In particular embodiments, the protein or peptide, or variant, homologue, derivative or subsequence thereof elicits, stimulates, induces, promotes, increases or enhances a response against major histocompatibility complex Class II HLA-DRB1*0101.

Definitions

Unless otherwise defined, all technical and scientific terms used herein have the same meaning as commonly understood by a person of ordinary skill in the art to which the present invention pertains.

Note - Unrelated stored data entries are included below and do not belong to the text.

/-- Settles O56: RENDER on the cleared pixels finds the buffer full and raises BufferFull, and so does the release. -/
theorem bufferFullInReleaseHalts : Obligations.BufferFullInReleaseHalts := by
  intro i hi s hready hb hcor hfull
  have hrender := exec_render_of_full (s := cleared s) hready hb hfull
  have hend := releaseHandle_of_render_faults hready hcor hrender (by simp)
  obtain ⟨explicit, hexec⟩ := exec_releasing_of_ready hi hready
  exact ⟨(cleared s).pix, hexec.trans (congrArg _ (hend explicit)), pixRead_cleared s⟩

/-- Settles O57: a DROP ends in a teardown that returns, with status OK; else it raised a fault or hangs. -/
theorem dropNeverSurfacesAnError : Obligations.DropNeverSurfacesAnError := by
  intro s t hready _ hexec hrun hfault
  obtain rfl : releaseHandle false s = t := by
    rw [exec_drop_of_ready hready] at hexec
    injection hexec
  rcases releaseHandle_cases false hready.2 with ⟨st, hst, -, -, e⟩ | ⟨c, -, e⟩ | ⟨hq, e⟩
  · obtain rfl : st = .ok := hst.resolve_right (by simp)
    rcases teardown_cases .ok (releaseRender s).1 with ⟨-, e'⟩ | ⟨hq, e'⟩
    · rw [e, e']
      exact ⟨rfl, by simp, rfl, trelease_txReleased _⟩
    · rw [e, e', (ran_trelease _).hung_of_hang hq] at hrun
      cases hrun
  · rw [e] at hfault
    cases hfault
  · rw [e, (ran_releaseRender s).hung_of_hang hq] at hrun
    cases hrun

end Sys2Proof.Machine
end

section
/-! PROOFS. The words a command takes (30_encoding.md R70, R74), the idle block (60_exceptions.md R158), and the block while a
fault is recorded (R146). -/

namespace Sys2Proof.Machine

/-! ## The words of a command -/

theorem operandWords_of_row : ∀ row ∈ opcodeMap, operandWords row.1 = row.2.1 := by decide

theorem operandWords_of_noRow : ∀ op : Byte, (∀ row ∈ opcodeMap, op ≠ row.1) → operandWords op = 0 := by decide

/-- A row with operand words reserves no header bit, so its opcode alone selects it. -/
theorem selected_of_operandWords {row : Byte × Nat × Word × Word} (hrow : row ∈ opcodeMap) (hk : row.2.1 ≠ 0) {w : Word}
    (h : opcodeOf w = row.1) : w &&& row.2.2.2 = row.2.2.1 := by
  have hformatX : ∀ row ∈ opcodeMap, row.2.1 ≠ 0 →
      row.2.2.2 = headerWord (BitVec.allOnes 8) (BitVec.allOnes 24 <<< 24) ∧ row.2.2.1 = headerWord row.1 0#24 := by
    decide
  obtain ⟨hmask, hmatch⟩ := hformatX row hrow hk
  rw [hmask, hmatch]
  exact selected_formatX h

/-- A header whose operand words are not all there is no command yet. -/
theorem decode_incomplete {w : Word} {rest : List Word} (h : rest.length < operandWords (opcodeOf w)) :
    decode (w :: rest) = .incomplete := by
  by_cases hop : ∃ row ∈ opcodeMap, opcodeOf w = row.1
  · obtain ⟨row, hrow, hop⟩ := hop
    rw [hop, operandWords_of_row row hrow] at h
    have hselected := selected_of_operandWords hrow (by omega) hop
    exact ((followsRow hrow hop rest).selected hselected).1 h
  · have hnone : operandWords (opcodeOf w) = 0 := operandWords_of_noRow _ fun row hrow e => hop ⟨row, hrow, e⟩
    omega

/-- With its operand words there, a header and those words are taken, whether they spell a command or none. -/
theorem decode_takes_operandWords {w : Word} {rest : List Word} (h : operandWords (opcodeOf w) ≤ rest.length) :
    (∃ i, decode (w :: rest) = .command i (rest.drop (operandWords (opcodeOf w)))) ∨
      SpellsNone (w :: rest) (rest.drop (operandWords (opcodeOf w))) := by
  by_cases hop : ∃ row ∈ opcodeMap, opcodeOf w = row.1
  · obtain ⟨row, hrow, hop⟩ := hop
    rw [hop, operandWords_of_row row hrow] at h ⊢
    by_cases hm : w &&& row.2.2.2 = row.2.2.1
    · rcases ((followsRow hrow hop rest).selected hm).2 h with ⟨i, -, hd⟩ | hd
      · exact .inl ⟨i, hd⟩
      · exact .inr (.inr (.inr hd))
    · have hk : row.2.1 = 0 := not_not.mp fun hk => hm (selected_of_operandWords hrow hk hop)
      rw [hk]
      exact .inr (.inr (.inl ((followsRow hrow hop rest).reserved hm)))
  · have hnone : ∀ row ∈ opcodeMap, opcodeOf w ≠ row.1 := fun row hrow e => hop ⟨row, hrow, e⟩
    rw [operandWords_of_noRow _ hnone]
    exact .inr (.inl (decode_of_noRow hnone rest))

/-- Settles O9: with no header, or a header without all its operand words, there is nothing to decode. -/
theorem idleBlockKeepsState : Obligations.IdleBlockKeepsState := by
  intro s hrun hwords
  have hinc : decode s.cmds = .incomplete := by
    rcases hwords with hnil | ⟨w, rest, hcmds, hshort⟩
    · rw [hnil]; rfl
    · rw [hcmds]; exact decode_incomplete hshort
  rw [step_of_running hrun, takeCommand, hinc]

/-! ## While a fault is recorded (R146) -/

/-- A command other than RDREG settles as halted: every other ending asks that no fault was recorded. -/
theorem Settled.eq_halted {i : Instr} {s t : State} (h : Settled i s t) (hfault : s.fault ≠ none)
    (hi : ∀ g, i ≠ .rdreg g) : t = respond .halted 0 s := by
  cases h with
  | halted _ _ e => exact e
  | read g hg => exact absurd hg (hi g)
  | answered hf => exact absurd hf hfault
  | faulted hf => exact absurd hf hfault
  | hung hf => exact absurd hf hfault

/-- Words that spell no command are taken and refused. -/
theorem step_refuses {s : State} {rest : List Word} (hrun : s.hung = false) (h : SpellsNone s.cmds rest) :
    step s = .next (refuseIllegal { s with cmds := rest }) := by
  rw [step_of_running hrun, takeCommand]
  rcases h with h | h | h <;> rw [h]

theorem refuseIllegal_of_fault {s : State} (h : s.fault ≠ none) : refuseIllegal s = respond .halted 0 s := by
  rcases refuseIllegal_cases s with ⟨-, e⟩ | ⟨hf, -⟩
  · exact e
  · exact absurd hf h

/-- Settles O11: the header and its operand words are taken; a command they spell settles as halted, and words that spell
none are refused with the same answer. -/
theorem haltedBlockRefusesCommands : Obligations.HaltedBlockRefusesCommands := by
  intro s w rest hrun hfault hcmds hwords hread
  have htaken := decode_takes_operandWords hwords
  rw [← hcmds] at htaken
  rcases htaken with ⟨i, hd⟩ | hnone
  · obtain ⟨t, hexec, hends⟩ := exec_ends i { s with cmds := rest.drop (operandWords (opcodeOf w)) }
    have hi : ∀ g, i ≠ .rdreg g := fun g e => hread g _ (e ▸ hd)
    rw [stepRunsDecodedCommand s i _ hrun hd, hexec, hends.settled.eq_halted hfault hi]
    rfl
  · exact (step_refuses hrun hnone).trans (congrArg _ (refuseIllegal_of_fault hfault))

end Sys2Proof.Machine
end

section
/-! PROOFS. What a handle reaches (60_exceptions.md R155, 00_scope.md R20, R21): every operation of the transports keeps the
handle's variant and pins, and makes no call but on the collaborator and the pins they name. -/

namespace Sys2Proof.Machine

/-! ## The handle's own calls -/

/-- A call on what the handle of `s` names: on bit-bang a write or a release of one of its two pins, on the bus a write. -/
def State.Owns (s : State) (c : Call) : Prop :=
  (s.backend = .bitbang → (∃ b, c = .gpioWrite s.pinData b) ∨ (∃ b, c = .gpioWrite s.pinClock b) ∨
    c = .gpioRelease s.pinData ∨ c = .gpioRelease s.pinClock) ∧
  (s.backend = .bus → ∃ bytes, c = .busWrite bytes)

theorem owns_busWrite {s : State} (hb : s.backend = .bus) (bytes : List Byte) : s.Owns (.busWrite bytes) :=
  ⟨fun h => by simp [hb] at h, fun _ => ⟨bytes, rfl⟩⟩

theorem owns_gpioWrite {s : State} (hb : s.backend = .bitbang) {p : Byte} (hp : p = s.pinData ∨ p = s.pinClock)
    (level : Bool) : s.Owns (.gpioWrite p level) := by
  refine ⟨fun _ => ?_, fun h => by simp [hb] at h⟩
  rcases hp with rfl | rfl
  · exact .inl ⟨level, rfl⟩
  · exact .inr (.inl ⟨level, rfl⟩)

theorem owns_gpioRelease {s : State} (hb : s.backend = .bitbang) {p : Byte} (hp : p = s.pinData ∨ p = s.pinClock) :
    s.Owns (.gpioRelease p) := by
  refine ⟨fun _ => ?_, fun h => by simp [hb] at h⟩
  rcases hp with rfl | rfl
  · exact .inr (.inr (.inl rfl))
  · exact .inr (.inr (.inr rfl))

/-- The same handle owns the same calls. -/
theorem SameHandle.owns {s t : State} (h : SameHandle s t) : t.Owns = s.Owns := by
  obtain ⟨-, -, hb, hd, hc, -⟩ := h
  funext c
  rw [State.Owns, State.Owns, hb, hd, hc]

/-! ## Operations confined to them -/

/-- `t` is reached from `s` by the handle's own calls, with the handle kept. -/
structure Confined (s t : State) : Prop where
  handle : SameHandle s t
  calls : AddsOnly s.Owns s t

theorem Confined.refl (s : State) : Confined s s := ⟨.refl s, .refl s⟩

theorem Confined.trans {s t u : State} (h : Confined s t) (k : Confined t u) : Confined s u :=
  ⟨h.handle.trans k.handle, h.calls.trans (h.handle.owns ▸ k.calls)⟩

theorem Confined.andThen {s : State} {r : State × Res} {f : State → State × Res} (h : Confined s r.1)
    (hf : Confined r.1 (f r.1).1) : Confined s (andThen r f).1 := by
  by_cases hr : r.2 = .ok
  · rw [andThen_of_ok hr]; exact h.trans hf
  · rwa [andThen_of_ne hr]

/-- An update of other fields is no call. -/
theorem confined_of_update {s t : State} (h : SameHandle s t) (ht : t.trace = s.trace) : Confined s t :=
  ⟨h, [], by simp [ht], by simp⟩

theorem confined_tryCall {c : Call} {s : State} (hc : s.Owns c) : Confined s (tryCall c s).1 :=
  ⟨.refl s, addsOnly_collab hc s⟩

theorem confined_runCalls {cs : List Call} {s : State} (hcs : ∀ c ∈ cs, s.Owns c) : Confined s (runCalls cs s).1 := by
  induction cs generalizing s with
  | nil => exact .refl s
  | cons c rest ih =>
    have hc := confined_tryCall (hcs c (by simp))
    exact hc.andThen (ih fun d hd => hc.handle.owns ▸ hcs d (by simp [hd]))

As used herein, and unless stated otherwise or required otherwise by context, each of the following terms shall have the definition set forth below.

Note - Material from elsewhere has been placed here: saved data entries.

-- ==== Sys2Proof/Word.lean ====
section
/-! DEFINITION. The machine's word types: what spec/00_scope.md R6 and R9 to R11 treat as bits, and the four-bit
indices that name registers, keys and sprite heights. -/

namespace Sys2Proof

/-- An 8-bit value: a general register, a timer, a memory byte, an immediate `kk` (00 R6). -/
abbrev Byte := BitVec 8

/-- A 16-bit value: an instruction word, `I`, `pc`, a stack slot (00 R6). -/
abbrev Word := BitVec 16

/-- A 12-bit immediate address `nnn` (30 R76). -/
abbrev Addr12 := BitVec 12

/-- A 4-bit field used as a number or an index: `x`, `y`, `n`, a key, a register (30 R76, 10 R20, R39). -/
abbrev Nibble := Fin 16

end Sys2Proof
end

“Administering” an expression vector, nucleic acid molecule, or a delivery vehicle (such as a chitosan nanoparticle) to a cell comprises transducing, transfecting, electroporation, translocating, fusing, phagocytosing, shooting or ballistic methods, etc., i.e., any means by which a protein or nucleic acid can be transported across a cell membrane and preferably into the nucleus of a cell.

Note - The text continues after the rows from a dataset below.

-- ==== Sys2Proof/Machine/Index.lean ====
section
/-! DEFINITION. The address register and the memory instructions (spec/43_index_memory.md). Each checks its whole address
range before its first write (20 R58); none but the first three changes I, and none writes a flag. -/

namespace Sys2Proof.Machine

/-- LD I, addr (43 R170). -/
def execLdI (nnn : Addr12) (s : State) : Result := .next (s.writeI (immAddr nnn))

/-- ADD I, Vx (43 R171, decision D9; log 8): modulo 2^16, VF untouched, no check. -/
def execAddIVx (x : Nibble) (s : State) : Result := .next (s.writeI (s.i + regAddr (s.readV x)))

/-- LD F, Vx (43 R172). -/
def execLdFVx (x : Nibble) (s : State) : Result :=
  withNibble (s.readV x) s fun d => .next (s.writeI (glyphAddr s.params d))

/-- LD B, Vx (43 R173). -/
def execLdBVx (x : Nibble) (s : State) : Result :=
  guardRange s.i.toNat 3 s (.next (s.storeBytes s.i.toNat (bcdDigits (s.readV x))))

/-- LD [I], Vx (43 R174): V0 to Vx inclusive; I is kept (decision D10; log 9). -/
def execLdMemVx (x : Nibble) (s : State) : Result :=
  guardRange s.i.toNat (x.val + 1) s (.next (s.storeBytes s.i.toNat (s.regsUpTo x)))

/-- LD Vx, [I] (43 R175): V0 to Vx inclusive; I is kept (decision D10; log 9). -/
def execLdVxMem (x : Nibble) (s : State) : Result :=
  guardRange s.i.toNat (x.val + 1) s (.next (s.storeRegs 0 (s.loadBytes s.i.toNat (x.val + 1))))

end Sys2Proof.Machine
end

As used herein, the term antibody (Ab) dependent enhancement of infection (ADE) refers to a phenomenon in which a subject who has antibodies against coronavirus, due to a previous Coronavirus infection or exposure to Coronavirus or antigen (e.g., vaccination, immunization, receipt of maternal anti-Coronavirus antibodies, etc.), suffers from enhanced or a more severe illness after a secondary or subsequent infection with a Coronavirus, or after a Coronavirus vaccination or immunization. Typically, the more severe symptoms include one or more of hemorrhagic fever/shock syndrome, increased viral load, increased vascular permeability, increased hemorrhagic manifestations, thrombocytopenia, and shock, compared to the acute self-limited illness typically caused by Coronavirus in subjects who have not been vaccinated, immunized or previously infected with Coronavirus. Although not wishing to be bound by any theory, ADE is believed to be a consequence of the presence of serotype cross-reactive antibodies enhancing viral infection of cells resulting in higher viral loads and a more severe illness upon subsequent exposure or infection of the subject to a Coronavirus or antigen. Methods and uses of the invention therefore include methods and uses that do not substantially or detectably cause, elicit or stimulate one or more symptoms characteristic of ADE, or more broadly ADE, in a subject.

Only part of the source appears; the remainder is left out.